Long-term physical inactivity probably leads to a co-existence of osteoporosis and sarcopenia which result in a high risk of falls, fractures, disability and even mortality. However, universally applicable and feasible approaches are lacking in the concurrent treatment of osteoporosis and sarcopenia. In this study, we evaluated the effect of strontium zinc silicate bioceramic (SZS) extract on osteoporosis and sarcopenia and explored its underlying mechanisms.

Methods

Hindlimb osteoporosis and sarcopenia were established in a tail-suspended rat model. The bones were conducted μCT scanning, histological examination, and gene expression analysis, and the muscles were conducted histological examination and gene expression analysis. In vitro, the effect of SZS extract on osteoblasts was determined by alizarin red S staining, immunofluorescence and qPCR. Similarly, the effect of SZS extract on myoblasts was determined by immunofluorescence and qPCR.. At last, the role of Piezo1 and the change of intracellular calcium ion (Ca2+) were explored through blockading the Piezo1 by GsMTx4 in MC3T3-E1 and C2C12 cells, respectively.

Results

We found that SZS extract could concurrently and efficiently prevent bone structure deterioration, muscle atrophy and fibrosis in hind limbs of the tail-suspended rats. The in vivo study also showed that SZS extract could upregulate the mRNA expression of Piezo1, thereby maintaining the homeostasis of bones and muscles. In vitro study demonstrated that SZS extract could promote the proliferation and differentiation of MC3T3-E1 and C2C12 cells by increasing the intracellular Ca2+ in a Piezo1-dependent manner.

Conclusion

This study demonstrated that SZS extract could increase Piezo1-mediated intracellular Ca2+, and facilitate osteogenic differentiation of osteoblast and myogenic differentiation of myoblasts, contributing to alleviation of osteoporosis and sarcopenia in a tail-suspended rat model.

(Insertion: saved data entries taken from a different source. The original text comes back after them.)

-- ==== Sys2Proof/Machine/Symmetric.lean ====
section
/-! DEFINITION. Class 0x04 and the lanes (13 R248, R249; 17 R310-R315), random numbers (17 R316-R319). -/

namespace Sys2Proof.Machine

/-! ### Lanes: AES 0-7, hash 8-11 -/

/-- 17 R310: hash lane 3 serves the Boot Witness alone while a host boot is witnessed and not sealed. -/
def witnessing (d : Dev) : Bool := d.bwt.journal.opened
def laneUsable (d : Dev) (l : Nat) : Bool :=
  (tget d.sym.lanes l).isNone && !d.sym.laneOos.getLsbD l && !(l == 11 && witnessing d)
def pickLaneOf (d : Dev) (hash : Bool) (p : Nat → Bool) : Option Nat :=
  if hash then (scan (fun i => laneUsable d (8 + i) && p (8 + i)) 4 4 (Config.freePick d.rng)).map (8 + ·)
  else scan (fun i => laneUsable d i && p i) 8 8 (Config.freePick d.rng)
def pickLane (d : Dev) (hash : Bool) : Option Nat := pickLaneOf d hash fun _ => true

/-! ### Lane time: 11 R193 -/

/-- The windows of 1 ms are counted on the fabric clock (log 84). -/
def laneWindow (d : Dev) : Nat := d.now / msCycles
def laneUsed (d : Dev) (l n : Nat) : Nat := if d.sym.window = laneWindow d then tgetD d.sym.used (64 * l + n) 0 else 0
/-- Has stall `n` time of its share of lane `l` left in this window. -/
def laneBalance (d : Dev) (n l : Nat) : Bool := decide (n < 64) && decide (laneUsed d l n < msCycles / partN d)
def chargeLane (d : Dev) (l n cycles : Nat) : Dev :=
  if 64 ≤ n then d else
  let u := if d.sym.window = laneWindow d then d.sym.used else []
  { d with sym := { d.sym with window := laneWindow d, used := tset u (64 * l + n) (tgetD u (64 * l + n) 0 + cycles) } }
/-- A lane for issuer number `n`: one of which it has a share left, if any. -/
def laneFor (d : Dev) (hash : Bool) (n : Nat) : Option Nat := (pickLaneOf d hash (laneBalance d n)).orElse fun _ => pickLane d hash
def guaranteed (d : Dev) (hash : Bool) (n : Nat) : Bool := (pickLaneOf d hash (laneBalance d n)).isSome

/-- Does a command of class 0x04 run on a hash lane. -/
def hashLaned (c : Cmd) : Bool := c.opcode == 0x0403 || c.opcode == 0x0404 || (c.opcode == 0x0402 && pByte c 0 != 0)
/-- 13 R248: every opcode of the class uses lane time; SYM_RNG that of an AES lane, the block cipher of the DRBG (17 R316; log 88). -/
def laned (c : Cmd) : Bool := decide (0x0401 ≤ c.opcode) && decide (c.opcode ≤ 0x0406)
/-- A command that finds no lane waits where it is (17 R310); nothing of it has been checked. -/
def mustWait (d : Dev) (c : Cmd) : Bool := laned c && (pickLane d (hashLaned c)).isNone
def hasShare (d : Dev) (c : Cmd) : Bool := guaranteed d (hashLaned c) (issuerIdx c.issuer)

def setLanes (d : Dev) (t : Tab LaneJob) : Dev := { d with sym := { d.sym with lanes := t } }

structure SymPlan where
  checks : List (Bool × Half)
  quorum : Option Nat := none
  resources : List (Bool × Half) := []
  res : Nat := 0
  build : Dev → Dev × LaneJob

def symPre (d : Dev) (c : Cmd) (stateOk : Bool) (parsed : Option Half) (values : Bool) (res : Nat) : List (Bool × Half) :=
  preChecks d c whoPVK stateOk parsed values res

/-- Copy a key into the lane (17 R314). -/
def laneKey (d : Dev) (c : Cmd) (h : Word) : Dev × Bytes × List Nat :=
  match keyFor d c h with
  | some k => (beginUse d k.ref, k.bytes, [refSlot k.ref])
  | none => (d, [], [])

/-- 13 R249, 17 R311. -/
def cipherValues (mode dir iv aad dl : Nat) (k2 : Word) : Bool :=
  decide (dir ≤ 1) && (mode == 4 || k2 == 0) &&
  (match mode with
   | 0 => iv == 0 && aad == 0 && dl % 16 == 0
   | 1 => iv == 16 && aad == 0 && dl % 16 == 0
   | 2 => iv == 16 && aad == 0 && decide (1 ≤ dl)
   | 3 => iv == 12
   | 4 => iv == 16 && aad == 0 && decide (16 ≤ dl) && decide (dl ≤ 16777216)
   | _ => false)

def planCipher (d : Dev) (c : Cmd) : SymPlan :=
  let mode := pByte c 0; let dir := pByte c 1; let iv := pByte c 2; let k2 := word c.params 4
  let aad := pWord c 8; let dl := pWord c 12
  let tail := if mode = 3 && dir = 1 then 16 else 0
  let n := if mode = 3 && dir = 0 then dl + 16 else dl
  let u := if dir = 0 then uEncrypt else uDecrypt
  { checks := symPre d c (stateR d) (parse c 16 [(3, 1)] [(iv, false), (aad, false), (dl, false)] tail) (cipherValues mode dir iv aad dl k2) n ++
      keyChecks d c c.key (fun t => isAes t && !(mode == 4 && t == 2)) (some u) ++
      (if mode = 4 then keyChecks d c k2 (fun t => t == keyType d c c.key) (some u) ++
         [((keyFor d c c.key).map (·.bytes) == (keyFor d c k2).map (·.bytes), ST.algParam)] else [])
    quorum := match useQuorum d c c.key with | some o => some o | none => if mode = 4 then useQuorum d c k2 else none
    resources := [rngCheck d]
    res := n
    build := fun d =>
      let (d, k, s) := laneKey d c c.key
      let (d, kk, s2) := if mode = 4 then laneKey d c k2 else (d, [], [])
      (d, { rid := c.rid, key := k, usesSlots := s ++ s2,
            kind := .cipher mode dir kk (pVar c 16 iv) (pVar c (16 + iv) aad) (pVar c (16 + iv + aad) dl) (pVar c (16 + iv + aad + dl) tail) }) }

def macFull (alg : Nat) : Nat := match alg with | 0 => 16 | 1 => 32 | 2 => 48 | 3 => 64 | _ => 0
def macHash (alg : Nat) : Nat := match alg with | 1 => 2 | 2 => 3 | _ => 4

/-- 17 R318: a verification runs while the DRBG has failed (log 97). -/
def planMac (d : Dev) (c : Cmd) : SymPlan :=
  let alg := pByte c 0; let op := pByte c 1; let l := pByte c 2; let ml := pWord c 4
  { checks := symPre d c (stateR d) (parse c 8 [(3, 1)] [(ml, false)] (if op = 1 then l else 0))
        (decide (alg ≤ 3) && decide (op ≤ 1) && decide (4 ≤ l) && decide (l ≤ macFull alg)) (if op = 0 then l else 0) ++
      keyChecks d c c.key (fun t => if alg = 0 then isAes t else t == 4) (some (if op = 0 then uSign else uVerify))
    quorum := useQuorum d c c.key
    resources := if op = 1 then [] else [rngCheck d]
    res := if op = 0 then l else 0
    build := fun d =>
      let (d, k, s) := laneKey d c c.key
      (d, { rid := c.rid, key := k, usesSlots := s,
            kind := if op = 0 then .macGen alg l (pVar c 8 ml) else .macVerify alg l (pVar c 8 ml) (pVar c (8 + ml) l) }) }

def hashOut (h out : Nat) : Nat := if h ≤ 7 then Config.digestLen h else out
def planHash (d : Dev) (c : Cmd) : SymPlan :=
  let h := pByte c 0; let out := pHalf c 2; let ml := pWord c 4
  { checks := symPre d c (stateU d) (parse c 8 [(1, 1)] [(ml, false)])
        (noKeyOwner c && decide (1 ≤ h) && decide (h ≤ 9) && (if h ≤ 7 then out == 0 else decide (1 ≤ out) && decide (out ≤ 1024))) (hashOut h out)
    res := hashOut h out
    build := fun d => (d, { rid := c.rid, kind := .hash h (hashOut h out) (pVar c 8 ml) }) }

def planKdf (d : Dev) (c : Cmd) : SymPlan :=
  let alg := pByte c 0; let t := byteAt c.params 1; let u := half c.params 2; let out := pHalf c 4
  let sl := pHalf c 6; let ll := pHalf c 8; let cl := pHalf c 10
  { checks := symPre d c (stateR d) (parse c 12 [] [(sl, false), (ll, false), (cl, false)])
        (decide (alg ≤ 1) && isSym t && storedLenOk t out && (alg == 1 || sl == 0) && decide (sl ≤ 128) && decide (ll ≤ 256) && decide (cl ≤ 256) &&
         !usageReserved u && !usageClash t u) 4 ++
      keyChecks d c c.key (fun t => t == 4 || t == 5) (some uDerive)
    quorum := useQuorum d c c.key
    resources := [rngCheck d, slotCheck d c]
    res := 4
    build := fun d =>
      let (d, k, s) := laneKey d c c.key
      let (slot, d) := match reserveSlot d c.issuer t u (c.owner.setWidth 8) with | some (x, d) => (x, d) | none => (0, d)
      (d, { rid := c.rid, key := k, usesSlots := s,
            kind := .kdf alg (pVar c 12 sl) (pVar c (12 + sl) ll) (pVar c (12 + sl + ll) cl) out slot }) }

/-- 17 R311: SYM_KW limits. -/
def kwValues (mode dir dl : Nat) : Bool :=
  match mode, dir with
  | 0, 0 => dl % 8 == 0 && decide (16 ≤ dl)
  | 1, 0 => decide (1 ≤ dl)
  | 0, 1 => dl % 8 == 0 && decide (24 ≤ dl)
  | 1, 1 => dl % 8 == 0 && decide (16 ≤ dl)
  | _, _ => false
def planKw (d : Dev) (c : Cmd) : SymPlan :=
  let mode := pByte c 0; let dir := pByte c 1; let dl := pWord c 4
  let n := if dir = 0 then Config.kwLen mode dl else dl - 8
  { checks := symPre d c (stateR d) (parse c 8 [(2, 2)] [(dl, false)]) (kwValues mode dir dl) n ++
      keyChecks d c c.key isAes (some (if dir = 0 then uWrap else uUnwrap))
    quorum := useQuorum d c c.key
    resources := [rngCheck d]
    res := n
    build := fun d =>
      let (d, k, s) := laneKey d c c.key
      (d, { rid := c.rid, key := k, usesSlots := s, kind := .kw mode dir (pVar c 8 dl) }) }

/-- SYM_RNG: one generate call (17 R316), when its lane serves it. -/
def planRng (d : Dev) (c : Cmd) : SymPlan :=
  let n := pWord c 0
  { checks := symPre d c (stateU d) (parse c 4) (noKeyOwner c && decide (1 ≤ n) && decide (n ≤ 4096)) n
    resources := [rngCheck d]
    res := n
    build := fun d => (d, { rid := c.rid, kind := .rng n }) }

def symPlan (d : Dev) (c : Cmd) : SymPlan :=
  if c.opcode = 0x0401 then planCipher d c
  else if c.opcode = 0x0402 then planMac d c
  else if c.opcode = 0x0403 then planHash d c
  else if c.opcode = 0x0404 then planKdf d c
  else if c.opcode = 0x0405 then planKw d c
  else planRng d c

/-- A command of class 0x04 on a lane: from its checks to the lane's start. -/
def runSym (d : Dev) (c : Cmd) : Dev :=
  let p := symPlan d c
  match firstFail p.checks with
  | some st => finish d c.rid st
  | none =>
    match (match p.quorum with | some o => quorumGate d c o | none => (d, none)) with
    | (d, some st) => finish d c.rid st
    | (d, none) =>
      match firstFail p.resources with
      | some st => finish d c.rid st
      | none =>
        match claimResult d c p.res with
        | none => endNoCells d c
        | some d =>
          if maskBad c then maskFault d else
          match laneFor d (hashLaned c) (issuerIdx c.issuer) with
          | none => finish d c.rid ST.busy
          | some l => let r := p.build { d with rng := d.rng + 1 }; setLanes r.1 (tset r.1.sym.lanes l { r.2 with payer := issuerIdx c.issuer, since := d.now })

/-- A command that finds no lane waits for one (17 R310). -/
def symStart (d : Dev) (c : Cmd) : Dev := if mustWait d c then { d with sym := { d.sym with wait := d.sym.wait ++ [c] } } else runSym d c

/-! ### The end of a lane's work -/

def macOf (alg : Nat) (k m : Bytes) : Bytes := if alg = 0 then Config.cmac k m else Config.hmac (macHash alg) k m
/-- 17 R315. -/
def kdfOut (alg : Nat) (k salt label ctx : Bytes) (out : Nat) : Bytes :=
  if alg = 0 then kdf108 k label ctx out else hkdfExpand (hkdfExtract salt k) (label ++ ctx) out

/-- Free the slot a command claimed and did not fill (13 R238). -/
def dropReserved (d : Dev) (s : Nat) : Dev :=
  match tget d.key.slots s with
  | some x => if x.reserved then freeSlot d s else d
  | none => d

/-- What a lane has computed: status and result, and a new key in its slot. A DRBG that has failed meanwhile gives no bits (17 R318). -/
def laneResult (d : Dev) (j : LaneJob) : Dev × Half × Bytes :=
  match j.kind with
  | .cipher mode dir k2 iv aad data tag =>
    if mode = 3 then
      if dir = 0 then (d, ST.ok, Config.gcmCt j.key iv aad data ++ Config.gcmTag j.key iv aad data)
      else match Config.gcmOpen j.key iv aad data tag with
        | some p => (d, ST.ok, p)
        | none => (authFailed d, ST.authFail, [])
    else (d, ST.ok, Config.aes mode dir j.key k2 iv data)
  | .macGen alg l m => (d, ST.ok, (macOf alg j.key m).take l)
  | .macVerify alg l m mac => (d, if (macOf alg j.key m).take l == mac then ST.ok else ST.verifyFail, [])
  | .hash h n m => (d, ST.ok, if h ≤ 7 then Config.hash h m else Config.xof h n m)
  | .kdf alg salt label ctx out slot =>
    if !drbgReady d then (dropReserved d slot, ST.rngFail, []) else
    let r := fillSlot d slot (kdfOut alg j.key salt label ctx out); (r.2, ST.ok, b4 r.1)
  | .rng n => if !drbgReady d then (d, ST.rngFail, []) else let r := draw d n; (r.2, ST.ok, r.1)
  | .kw mode dir data =>
    if dir = 0 then (d, ST.ok, Config.kwWrap mode j.key data)
    else match Config.kwUnwrap mode j.key data with
      | some x => (d, ST.ok, x.take (data.length - 8))
      | none => (authFailed d, ST.authFail, [])
  | .eddy => (d, ST.ok, [])

/-- 17 R314: the lane clears its key register; a slot unloaded meanwhile is cleared now (07 R133). -/
def laneDone (d : Dev) (l : Nat) : Dev :=
  match tget d.sym.lanes l with
  | none => d
  | some j =>
    let (d, st, r) := laneResult (chargeLane (setLanes d (tdel d.sym.lanes l)) l j.payer (d.now - j.since)) j
    finish (j.usesSlots.foldl endUse d) j.rid st r

/-- End a lane's work without a result (abort, island reset, wipe). -/
def laneAbort (d : Dev) (l : Nat) (st : Half) : Dev :=
  match tget d.sym.lanes l with
  | none => d
  | some j =>
    let d := chargeLane (setLanes d (tdel d.sym.lanes l)) l j.payer (d.now - j.since)
    let d := match j.kind with | .kdf _ _ _ _ _ s => dropReserved d s | _ => d
    finish (j.usesSlots.foldl endUse d) j.rid st

/-! ### Failure of random numbers: 17 R318, R319 -/

def rngCode : RngCause → Nat | .repetition => 1 | .adaptive => 2 | .startup => 3 | .kat => 4

/-- A failure of the source or the DRBG: FAILED, the third one PERM, Class D and the CRITICAL record. -/
def rngFail (d : Dev) (cause : RngCause) : Dev :=
  let n := min 15 (d.sym.rngFails.toNat + 1)
  let d := { d with sym := { d.sym with rngFailed := true, rngInst := false, rngFails := BitVec.ofNat 4 n,
                                        rngCause := BitVec.ofNat 3 (rngCode cause), rngPerm := d.sym.rngPerm || decide (3 ≤ n) } }
  let d := errD d 6 0 ST.rngFail
  logRec d (recCrit "SYM" ST.rngFail [rRngStatus d])

/-- 17 R316: a DRBG instance with its personalization string, from fresh entropy. -/
def instantiate (d : Dev) : Dev := { d with rng := d.rng + 1, sym := { d.sym with rngInst := true, rngFailed := false, generates := 0, reseedAt := d.now } }
/-- 17 R316: reseed between requests. -/
def reseed (d : Dev) : Dev :=
  if drbgReady d then { d with rng := d.rng + 1, sym := { d.sym with cntReseed := satInc d.sym.cntReseed, generates := 0, reseedAt := d.now } } else d
def execSymCipher (r : Request) (s : State) : Host.Outcome State Fault Refusal := onDev (fun d => command d 0x0401 r symStart) s
def execSymMac (r : Request) (s : State) : Host.Outcome State Fault Refusal := onDev (fun d => command d 0x0402 r symStart) s
def execHash (r : Request) (s : State) : Host.Outcome State Fault Refusal := onDev (fun d => command d 0x0403 r symStart) s
def execSymKdf (r : Request) (s : State) : Host.Outcome State Fault Refusal := onDev (fun d => command d 0x0404 r symStart) s
def execSymKw (r : Request) (s : State) : Host.Outcome State Fault Refusal := onDev (fun d => command d 0x0405 r symStart) s
def execSymRng (r : Request) (s : State) : Host.Outcome State Fault Refusal := onDev (fun d => command d 0x0406 r symStart) s
/-- 17 R318: a health-test failure in a running DRBG. -/
def execRngHealthFail (cause : RngCause) (s : State) : Host.Outcome State Fault Refusal := onDev (fun d => across d .sym fun d => if d.sym.rngInst then rngFail d cause else d) s
/-- 17 R316. -/
def execDrbgReseed (s : State) : Host.Outcome State Fault Refusal := onDev (fun d => across d .sym reseed) s

end Sys2Proof.Machine
end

The translational potential of this article

The current study might provide a universally applicable and efficient strategy to treat musculoskeletal disorders based on bioactive ceramics. The verification of the role of Piezo1-modulated intracellular Ca2+ during osteogenesis and myogenesis provided a possible therapeutic target against mechanical related diseases.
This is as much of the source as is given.